▶ Goal of the exercise
If a line includes "BitVec", copy it out of the entries.

▶ Records for the task
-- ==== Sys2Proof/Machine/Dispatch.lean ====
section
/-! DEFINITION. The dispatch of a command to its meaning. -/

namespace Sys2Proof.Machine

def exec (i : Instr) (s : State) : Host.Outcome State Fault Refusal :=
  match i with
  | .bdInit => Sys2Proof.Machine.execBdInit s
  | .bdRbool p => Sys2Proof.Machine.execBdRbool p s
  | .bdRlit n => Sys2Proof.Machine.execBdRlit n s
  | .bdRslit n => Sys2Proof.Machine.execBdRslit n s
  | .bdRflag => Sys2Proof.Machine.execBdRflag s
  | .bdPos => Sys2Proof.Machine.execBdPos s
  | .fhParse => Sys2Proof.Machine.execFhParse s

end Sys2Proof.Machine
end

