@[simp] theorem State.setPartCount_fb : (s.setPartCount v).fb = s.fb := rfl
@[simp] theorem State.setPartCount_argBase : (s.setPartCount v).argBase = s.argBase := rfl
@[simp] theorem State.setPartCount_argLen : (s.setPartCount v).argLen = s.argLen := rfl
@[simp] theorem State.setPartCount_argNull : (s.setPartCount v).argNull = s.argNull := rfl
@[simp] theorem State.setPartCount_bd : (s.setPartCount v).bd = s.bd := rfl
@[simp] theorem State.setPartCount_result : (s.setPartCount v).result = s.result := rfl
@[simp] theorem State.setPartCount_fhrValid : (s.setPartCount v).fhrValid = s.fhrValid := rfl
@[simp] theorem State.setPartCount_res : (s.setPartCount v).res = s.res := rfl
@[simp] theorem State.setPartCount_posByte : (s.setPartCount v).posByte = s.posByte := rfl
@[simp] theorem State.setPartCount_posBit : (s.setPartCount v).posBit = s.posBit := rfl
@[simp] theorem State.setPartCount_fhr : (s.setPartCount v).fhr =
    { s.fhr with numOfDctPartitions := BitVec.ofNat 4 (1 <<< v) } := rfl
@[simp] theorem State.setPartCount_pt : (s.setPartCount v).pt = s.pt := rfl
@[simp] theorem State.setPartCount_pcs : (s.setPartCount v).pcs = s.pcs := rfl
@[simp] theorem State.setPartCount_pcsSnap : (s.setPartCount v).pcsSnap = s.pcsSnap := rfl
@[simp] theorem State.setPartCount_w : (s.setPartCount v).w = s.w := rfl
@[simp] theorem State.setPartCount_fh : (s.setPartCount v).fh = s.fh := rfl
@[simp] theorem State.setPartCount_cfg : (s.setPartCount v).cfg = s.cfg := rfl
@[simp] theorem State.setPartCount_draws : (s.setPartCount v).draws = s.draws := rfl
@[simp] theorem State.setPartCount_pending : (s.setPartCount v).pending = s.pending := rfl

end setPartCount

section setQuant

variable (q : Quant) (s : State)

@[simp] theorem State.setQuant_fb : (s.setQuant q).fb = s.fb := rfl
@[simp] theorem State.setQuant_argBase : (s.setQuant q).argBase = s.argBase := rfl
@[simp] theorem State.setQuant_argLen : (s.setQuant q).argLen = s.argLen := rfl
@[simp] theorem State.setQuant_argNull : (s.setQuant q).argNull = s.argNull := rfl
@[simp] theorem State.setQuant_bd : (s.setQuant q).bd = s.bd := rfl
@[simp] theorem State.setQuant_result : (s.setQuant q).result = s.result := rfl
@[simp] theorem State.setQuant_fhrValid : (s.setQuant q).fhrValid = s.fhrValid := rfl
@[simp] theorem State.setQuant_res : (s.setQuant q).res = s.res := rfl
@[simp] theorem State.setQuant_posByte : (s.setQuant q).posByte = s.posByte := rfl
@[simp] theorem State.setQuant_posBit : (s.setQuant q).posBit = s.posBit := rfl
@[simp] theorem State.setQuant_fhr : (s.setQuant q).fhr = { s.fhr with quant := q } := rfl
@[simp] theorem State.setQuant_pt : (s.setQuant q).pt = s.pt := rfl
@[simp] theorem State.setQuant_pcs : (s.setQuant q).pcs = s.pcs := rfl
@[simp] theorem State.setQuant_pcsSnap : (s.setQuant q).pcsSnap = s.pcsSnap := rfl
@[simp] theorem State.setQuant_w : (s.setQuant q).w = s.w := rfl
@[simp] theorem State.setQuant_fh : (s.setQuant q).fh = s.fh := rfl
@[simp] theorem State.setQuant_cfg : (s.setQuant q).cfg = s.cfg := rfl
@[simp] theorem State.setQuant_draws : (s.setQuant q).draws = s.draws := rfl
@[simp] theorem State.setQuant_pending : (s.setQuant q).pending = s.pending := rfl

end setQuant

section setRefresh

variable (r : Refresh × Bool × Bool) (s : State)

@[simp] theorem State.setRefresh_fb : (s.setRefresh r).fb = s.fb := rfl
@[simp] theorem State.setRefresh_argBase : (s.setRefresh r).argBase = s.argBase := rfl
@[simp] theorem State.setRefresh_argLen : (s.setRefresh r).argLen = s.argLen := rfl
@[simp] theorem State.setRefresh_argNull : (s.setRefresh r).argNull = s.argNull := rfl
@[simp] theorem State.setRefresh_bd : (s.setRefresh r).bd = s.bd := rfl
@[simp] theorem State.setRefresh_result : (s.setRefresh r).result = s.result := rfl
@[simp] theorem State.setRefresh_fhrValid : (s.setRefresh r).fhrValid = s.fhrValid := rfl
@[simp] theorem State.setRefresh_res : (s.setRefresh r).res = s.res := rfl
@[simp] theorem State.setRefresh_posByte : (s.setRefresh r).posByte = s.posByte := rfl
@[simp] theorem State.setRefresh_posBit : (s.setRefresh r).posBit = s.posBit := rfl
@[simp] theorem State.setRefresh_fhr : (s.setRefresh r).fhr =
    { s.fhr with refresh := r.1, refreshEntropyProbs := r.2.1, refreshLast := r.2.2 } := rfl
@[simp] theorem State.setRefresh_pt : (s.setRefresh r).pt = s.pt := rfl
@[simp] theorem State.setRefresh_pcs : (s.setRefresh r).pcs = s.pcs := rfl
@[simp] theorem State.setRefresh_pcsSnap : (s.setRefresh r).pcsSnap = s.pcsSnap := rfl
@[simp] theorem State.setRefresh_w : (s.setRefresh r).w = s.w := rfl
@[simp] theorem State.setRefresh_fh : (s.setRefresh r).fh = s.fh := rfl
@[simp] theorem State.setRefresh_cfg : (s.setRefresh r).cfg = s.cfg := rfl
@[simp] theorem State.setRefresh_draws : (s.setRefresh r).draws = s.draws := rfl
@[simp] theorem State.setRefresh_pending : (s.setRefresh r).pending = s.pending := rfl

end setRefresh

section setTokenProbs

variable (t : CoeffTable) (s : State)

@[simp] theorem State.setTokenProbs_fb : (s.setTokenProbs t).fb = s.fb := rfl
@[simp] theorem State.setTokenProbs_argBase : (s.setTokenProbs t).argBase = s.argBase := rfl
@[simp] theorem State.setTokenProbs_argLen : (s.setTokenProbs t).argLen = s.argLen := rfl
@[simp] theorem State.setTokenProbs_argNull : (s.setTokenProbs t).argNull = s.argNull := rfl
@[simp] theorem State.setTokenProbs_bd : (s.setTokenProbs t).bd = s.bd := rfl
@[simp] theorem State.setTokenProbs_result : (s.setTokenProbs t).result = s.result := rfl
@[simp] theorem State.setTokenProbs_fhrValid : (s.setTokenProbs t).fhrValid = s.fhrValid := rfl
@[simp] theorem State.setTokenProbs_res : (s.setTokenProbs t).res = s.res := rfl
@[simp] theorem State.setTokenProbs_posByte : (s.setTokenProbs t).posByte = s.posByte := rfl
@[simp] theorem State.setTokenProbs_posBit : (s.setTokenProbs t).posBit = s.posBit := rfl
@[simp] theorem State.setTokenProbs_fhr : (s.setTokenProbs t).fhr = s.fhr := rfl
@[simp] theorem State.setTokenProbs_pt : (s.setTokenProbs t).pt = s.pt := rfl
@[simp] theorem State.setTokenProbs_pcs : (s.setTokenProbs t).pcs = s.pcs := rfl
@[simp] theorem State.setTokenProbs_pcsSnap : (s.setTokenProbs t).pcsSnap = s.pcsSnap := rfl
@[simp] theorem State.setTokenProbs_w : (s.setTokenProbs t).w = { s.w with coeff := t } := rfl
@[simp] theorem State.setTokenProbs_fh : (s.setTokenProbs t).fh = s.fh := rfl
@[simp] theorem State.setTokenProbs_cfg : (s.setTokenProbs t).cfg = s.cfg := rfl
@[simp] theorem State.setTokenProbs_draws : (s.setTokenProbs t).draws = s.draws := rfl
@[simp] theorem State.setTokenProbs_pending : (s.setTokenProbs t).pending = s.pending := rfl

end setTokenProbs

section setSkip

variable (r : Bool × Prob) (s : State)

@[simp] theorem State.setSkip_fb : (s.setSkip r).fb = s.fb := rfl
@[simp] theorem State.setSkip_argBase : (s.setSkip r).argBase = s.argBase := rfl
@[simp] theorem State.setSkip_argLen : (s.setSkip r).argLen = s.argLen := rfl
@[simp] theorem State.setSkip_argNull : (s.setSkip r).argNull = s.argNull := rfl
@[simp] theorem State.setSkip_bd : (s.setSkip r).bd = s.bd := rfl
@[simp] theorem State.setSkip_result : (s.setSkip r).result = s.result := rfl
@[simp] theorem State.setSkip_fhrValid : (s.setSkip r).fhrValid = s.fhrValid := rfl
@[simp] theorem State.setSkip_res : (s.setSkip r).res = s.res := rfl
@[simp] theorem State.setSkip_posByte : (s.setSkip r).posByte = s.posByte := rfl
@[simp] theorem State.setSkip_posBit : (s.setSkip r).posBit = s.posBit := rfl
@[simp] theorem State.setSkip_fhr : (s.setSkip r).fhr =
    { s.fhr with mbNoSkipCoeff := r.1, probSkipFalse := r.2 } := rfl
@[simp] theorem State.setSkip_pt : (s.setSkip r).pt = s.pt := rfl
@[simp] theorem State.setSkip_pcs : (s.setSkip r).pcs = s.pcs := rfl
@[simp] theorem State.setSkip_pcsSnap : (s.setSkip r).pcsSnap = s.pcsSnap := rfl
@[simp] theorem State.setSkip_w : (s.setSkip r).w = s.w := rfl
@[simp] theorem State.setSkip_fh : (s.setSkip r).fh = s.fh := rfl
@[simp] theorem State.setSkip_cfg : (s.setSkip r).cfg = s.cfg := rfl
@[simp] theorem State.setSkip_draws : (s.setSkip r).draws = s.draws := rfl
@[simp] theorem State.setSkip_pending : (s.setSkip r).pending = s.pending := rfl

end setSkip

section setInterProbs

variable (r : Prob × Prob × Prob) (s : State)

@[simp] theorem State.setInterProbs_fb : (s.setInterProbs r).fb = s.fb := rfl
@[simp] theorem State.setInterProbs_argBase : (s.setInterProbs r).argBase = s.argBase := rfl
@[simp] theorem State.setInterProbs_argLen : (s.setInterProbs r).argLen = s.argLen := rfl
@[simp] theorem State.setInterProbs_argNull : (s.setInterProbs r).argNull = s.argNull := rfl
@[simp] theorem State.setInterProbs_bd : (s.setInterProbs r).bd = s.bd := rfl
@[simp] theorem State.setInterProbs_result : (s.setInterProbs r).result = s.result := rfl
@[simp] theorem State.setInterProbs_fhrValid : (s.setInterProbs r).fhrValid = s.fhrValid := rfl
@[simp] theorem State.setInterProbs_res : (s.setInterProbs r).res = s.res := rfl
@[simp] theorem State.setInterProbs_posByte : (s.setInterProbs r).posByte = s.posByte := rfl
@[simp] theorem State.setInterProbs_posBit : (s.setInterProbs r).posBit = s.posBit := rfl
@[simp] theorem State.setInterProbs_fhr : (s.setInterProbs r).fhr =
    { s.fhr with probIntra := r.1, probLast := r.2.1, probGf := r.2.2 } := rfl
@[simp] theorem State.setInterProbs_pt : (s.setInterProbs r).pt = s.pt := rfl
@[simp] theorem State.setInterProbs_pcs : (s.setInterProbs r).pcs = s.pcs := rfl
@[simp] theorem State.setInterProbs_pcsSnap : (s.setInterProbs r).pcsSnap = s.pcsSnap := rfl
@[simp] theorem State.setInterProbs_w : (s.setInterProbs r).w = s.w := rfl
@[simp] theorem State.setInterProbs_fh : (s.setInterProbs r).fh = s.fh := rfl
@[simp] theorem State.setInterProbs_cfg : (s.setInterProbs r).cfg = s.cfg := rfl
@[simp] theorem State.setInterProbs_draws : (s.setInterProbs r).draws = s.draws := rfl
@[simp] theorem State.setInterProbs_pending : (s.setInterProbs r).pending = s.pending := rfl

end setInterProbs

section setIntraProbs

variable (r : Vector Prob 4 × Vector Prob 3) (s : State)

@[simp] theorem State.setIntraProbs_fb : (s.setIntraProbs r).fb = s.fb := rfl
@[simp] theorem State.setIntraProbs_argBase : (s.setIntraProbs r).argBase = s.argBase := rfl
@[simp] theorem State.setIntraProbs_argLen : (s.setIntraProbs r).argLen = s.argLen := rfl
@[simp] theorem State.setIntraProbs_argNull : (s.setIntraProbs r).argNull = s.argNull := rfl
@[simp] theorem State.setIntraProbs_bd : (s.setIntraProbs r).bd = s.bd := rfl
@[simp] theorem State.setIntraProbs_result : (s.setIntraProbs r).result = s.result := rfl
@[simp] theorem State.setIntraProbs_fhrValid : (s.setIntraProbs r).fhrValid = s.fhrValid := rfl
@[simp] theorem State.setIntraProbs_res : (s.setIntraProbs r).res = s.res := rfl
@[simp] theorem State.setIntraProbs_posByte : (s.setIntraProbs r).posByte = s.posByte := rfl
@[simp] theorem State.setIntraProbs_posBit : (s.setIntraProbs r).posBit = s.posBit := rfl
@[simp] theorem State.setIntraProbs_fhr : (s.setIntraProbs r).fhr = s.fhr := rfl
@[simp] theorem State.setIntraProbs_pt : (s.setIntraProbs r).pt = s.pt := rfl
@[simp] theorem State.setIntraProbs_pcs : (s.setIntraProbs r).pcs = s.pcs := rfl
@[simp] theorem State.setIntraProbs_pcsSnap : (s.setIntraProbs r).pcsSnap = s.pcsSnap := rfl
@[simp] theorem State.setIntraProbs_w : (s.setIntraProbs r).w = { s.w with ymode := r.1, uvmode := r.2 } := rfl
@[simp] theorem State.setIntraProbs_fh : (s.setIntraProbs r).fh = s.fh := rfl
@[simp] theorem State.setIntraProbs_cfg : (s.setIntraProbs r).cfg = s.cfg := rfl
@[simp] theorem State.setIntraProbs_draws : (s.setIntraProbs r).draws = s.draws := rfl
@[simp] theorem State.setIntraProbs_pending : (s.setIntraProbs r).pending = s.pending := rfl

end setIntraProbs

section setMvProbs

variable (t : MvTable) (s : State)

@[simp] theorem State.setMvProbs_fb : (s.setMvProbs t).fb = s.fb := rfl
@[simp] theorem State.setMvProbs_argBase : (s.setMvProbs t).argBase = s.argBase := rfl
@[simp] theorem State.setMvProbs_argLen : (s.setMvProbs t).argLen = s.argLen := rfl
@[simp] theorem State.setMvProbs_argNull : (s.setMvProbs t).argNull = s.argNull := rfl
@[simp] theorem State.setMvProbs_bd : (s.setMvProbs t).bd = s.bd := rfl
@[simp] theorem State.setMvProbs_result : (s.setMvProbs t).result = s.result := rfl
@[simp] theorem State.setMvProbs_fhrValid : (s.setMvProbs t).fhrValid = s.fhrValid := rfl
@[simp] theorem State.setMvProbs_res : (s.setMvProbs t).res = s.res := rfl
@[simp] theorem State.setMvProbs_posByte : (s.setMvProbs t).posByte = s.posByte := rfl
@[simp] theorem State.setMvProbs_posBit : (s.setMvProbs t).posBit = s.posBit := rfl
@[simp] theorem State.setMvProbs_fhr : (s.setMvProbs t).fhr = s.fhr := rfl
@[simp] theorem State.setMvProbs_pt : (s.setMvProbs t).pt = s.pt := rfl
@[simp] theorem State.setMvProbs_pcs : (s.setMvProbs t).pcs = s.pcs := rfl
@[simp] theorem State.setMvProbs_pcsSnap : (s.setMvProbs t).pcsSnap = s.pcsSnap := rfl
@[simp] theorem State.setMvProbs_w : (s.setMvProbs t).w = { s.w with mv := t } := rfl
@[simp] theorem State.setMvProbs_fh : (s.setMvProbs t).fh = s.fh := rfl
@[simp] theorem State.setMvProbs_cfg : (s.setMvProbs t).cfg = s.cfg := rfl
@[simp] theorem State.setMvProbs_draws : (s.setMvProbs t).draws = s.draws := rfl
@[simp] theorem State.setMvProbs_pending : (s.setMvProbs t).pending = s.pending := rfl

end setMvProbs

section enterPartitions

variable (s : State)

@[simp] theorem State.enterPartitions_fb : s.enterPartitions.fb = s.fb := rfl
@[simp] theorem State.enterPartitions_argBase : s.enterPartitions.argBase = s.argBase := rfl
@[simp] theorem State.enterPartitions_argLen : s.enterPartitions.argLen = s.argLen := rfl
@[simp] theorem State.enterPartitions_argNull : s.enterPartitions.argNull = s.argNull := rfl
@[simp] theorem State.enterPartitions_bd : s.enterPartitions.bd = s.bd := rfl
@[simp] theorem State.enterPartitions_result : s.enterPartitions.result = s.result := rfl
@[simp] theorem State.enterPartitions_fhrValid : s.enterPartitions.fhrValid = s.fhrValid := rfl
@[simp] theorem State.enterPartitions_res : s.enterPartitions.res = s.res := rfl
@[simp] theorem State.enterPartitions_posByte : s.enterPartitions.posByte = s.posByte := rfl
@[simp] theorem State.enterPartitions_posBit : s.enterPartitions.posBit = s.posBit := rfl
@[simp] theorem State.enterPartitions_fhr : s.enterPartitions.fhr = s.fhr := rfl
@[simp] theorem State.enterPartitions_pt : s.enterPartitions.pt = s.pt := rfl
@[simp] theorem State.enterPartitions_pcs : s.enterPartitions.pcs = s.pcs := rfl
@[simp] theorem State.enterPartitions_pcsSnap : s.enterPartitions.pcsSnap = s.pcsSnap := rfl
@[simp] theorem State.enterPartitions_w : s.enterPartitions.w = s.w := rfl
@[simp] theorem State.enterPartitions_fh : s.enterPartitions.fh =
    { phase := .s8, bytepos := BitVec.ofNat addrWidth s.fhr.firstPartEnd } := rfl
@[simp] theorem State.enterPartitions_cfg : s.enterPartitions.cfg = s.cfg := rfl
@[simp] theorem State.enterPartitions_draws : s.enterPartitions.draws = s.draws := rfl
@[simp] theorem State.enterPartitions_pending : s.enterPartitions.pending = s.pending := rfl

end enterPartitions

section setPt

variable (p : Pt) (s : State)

▶ Result for this exercise
    { s.fhr with numOfDctPartitions := BitVec.ofNat 4 (1 <<< v) } := rfl
    { phase := .s8, bytepos := BitVec.ofNat addrWidth s.fhr.firstPartEnd } := rfl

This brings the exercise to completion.